III. Une indemnité de défenseur d'office pour la procédure d'appel d'un montant de 2'057 fr. 20, TVA et débours inclus, est allouée à Me Yann Oppliger.
IV. K.________ doit payer à Q.________ la somme de 957 fr. 15, et à A.________, la somme de 957 fr. 15, à titre de juste indemnité pour les dépenses obligatoires occasionnées par la procédure d’appel.
V. Les frais d'appel, par 4'547 fr. 20, qui comprennent l'indemnité allouée au défenseur d'office, sont mis par 4/5, soit 3'637 fr. 75, à la charge de K.________, le solde, par 909 fr. 45, étant laissé à la charge de l’Etat.
VI. K.________ ne sera tenu de rembourser à l’Etat les 4/5 du montant de l’indemnité en faveur de son défenseur d’office prévue au ch. III. ci-dessus que lorsque sa situation financière le permettra.

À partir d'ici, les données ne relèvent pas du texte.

/-- TASK END ends the segment after FENCE.X, with the branch stack empty, and faults with BRANCH_OPEN otherwise; at the edge
of an output deadline (on a safety core, of t_end) that instant is judged before it. YIELD puts the segment behind the ready
segments of its band on its core; RAISE adds an entry with its tag to a configured USER task; BAR waits at its barrier after
FENCE.X; NOP does nothing. MFS gives each special register of its table in WA or in an index register, in 2 cycles; CYC
carries the additions that the spec leaves open as a free value. MTS writes the flags, and clears VALID and OVR of LE_FAULT;
any other number is refused with MTS_DENIED and has no effect. -/
def Obligations.TaskControlAndSpecialRegisters : Prop :=
  (∀ (s : State) (c evt tag : Nat), runs s c = true →
     let k := stepCtx s c
     let x := if c < 6 then deadlineDue s else tendDue s
     let kx := stepCtx x c
     (atClose s = false → deadlineDue s = s) ∧ (atTend s = false → tendDue s = s) ∧
     (c < 6 → runs x c = true → kx.br = [] → exec (.taskEnd c 0) s =
       .next (putCtx x (fenceX (fresh 32 x).2 c) c (withCyc kx c (4 + (fresh 32 x).1)) (endAfter c))) ∧
     (6 ≤ c → runs x c = true → kx.br = [] → exec (.taskEnd c 0) s = .next (safTaskEnd (landed x c kx 4) c)) ∧
     (runs x c = true → kx.br ≠ [] → exec (.taskEnd c 0) s = .next (coreFault x c 0x0422 0)) ∧
     (runs x c = false → exec (.taskEnd c 0) s = .next x) ∧
     (∀ key, c < 6 → (getCore s c).run = some key → exec (.yield c 0) s =
       .next (schedule (takeOff (landed s c k 48) c .ready (backOrd (landed s c k 48) key)) c)) ∧
     (∀ key j, (getSeg s j).ph = .ready → segCore s j = segCore s key → rank s (j / 4) = rank s (key / 4) →
       (getSeg s j).ord < backOrd s key) ∧
     (c < 6 → (getCore s c).run = none → exec (.yield c 0) s = .next (landed s c k 48)) ∧
     (c < 6 → hasTask s (8 + evt) = true → exec (.raise c 0 evt tag) s =
       .next (landedOn s (evPush s (8 + evt) { source := 0x03 + 256 * 0x1FF, tag := tag, stamp := now s }) c k 4)) ∧
     (c < 6 → hasTask s (8 + evt) = false → exec (.raise c 0 evt tag) s = .next (coreFault s c 0x0411 0)) ∧
     (c < 6 → tag < 4 → exec (.bar c 0 0 tag) s = .next (putCtx s (fenceX s c) c (withCyc k c 4) (atBarrier c tag))) ∧
     exec (.taskNop c 0) s = .next (landed s c k 1)) ∧
  (∀ (s : State) (c xr sr : Nat), c < 6 → runs s c = true →
     let k := stepCtx s c
     let q := getCore s c
     (∀ v, (sr, v) ∈ [(0, flagsWord k), (1, k.br.length), (2, leWord q.le), (3, q.le.pc), (4, q.le.addr), (5, c),
         (6, match q.run with | some key => key / 4 + 16 * (key % 4) | none => 0), (8, now s), (9, getF s R.TSK_SLOT_ACTIVE),
         (10, k.calls.length)] →
       exec (.mfs c 0 false 0 sr) s = .next (landed s c { k with wa := BitVec.ofNat 64 v } 2) ∧
       exec (.mfs c xr true 0 sr) s = .next (landed s c (setX k xr v) 2)) ∧
     (let x := (fresh 32 s).1
      exec (.mfs c 0 false 0 7) s = .next (landedOn s (fresh 32 s).2 c
        { k with cyc := k.cyc + x, wa := BitVec.ofNat 64 (k.cyc + x) } 2)) ∧
     (11 ≤ sr → exec (.mfs c xr true 0 sr) s = .next (coreFault s c 0x0411 0)) ∧
     (let v := getX k xr
      exec (.mts c xr true 0 0) s = .next (landed s c { k with z := bitOf v 0, n := bitOf v 1, v := bitOf v 2,
                                                                c := bitOf v 3, u := bitOf v 4 } 2) ∧
      (bitOf v 31 = true → exec (.mts c xr true 0 2) s =
        .next (landedOn s (setCore s c { q with le := { q.le with valid := false, ovr := false } }) c k 2)) ∧
      (bitOf v 31 = false → exec (.mts c xr true 0 2) s = .next (landed s c k 2)) ∧
      (sr ≠ 0 → sr ≠ 2 → exec (.mts c xr true 0 sr) s = .next (coreFault s c 0x0441 0))))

Le président : La greffière :
Du
Ministère public central,
Office d'exécution des peines,
par l'envoi de photocopies.
Le présent jugement peut faire l'objet d'un recours en matière pénale devant le Tribunal fédéral au sens des art. 78 ss LTF (loi du 17 juin 2005 sur le Tribunal fédéral – RS 173.110). Ce recours doit être déposé devant le Tribunal fédéral dans les trente jours qui suivent la notification de l'expédition complète (art. 100 al. 1 LTF).
En vertu de l’art. 135 al. 3 let. b CPP, le présent jugement peut, en tant qu'il concerne l’indemnité d’office, faire l’objet d’un recours au sens des art. 393 ss CPP devant le Tribunal pénal fédéral (art. 37 al. 1 et 39 al. 1 LOAP [Loi fédérale du 19 mars 2010 sur l’organisation des autorités pénales ; RS 173.71]. Ce recours doit être déposé devant le Tribunal pénal fédéral dans un délai de dix jours dès la notification de l’arrêt attaqué (art. 396 al. 1 CPP).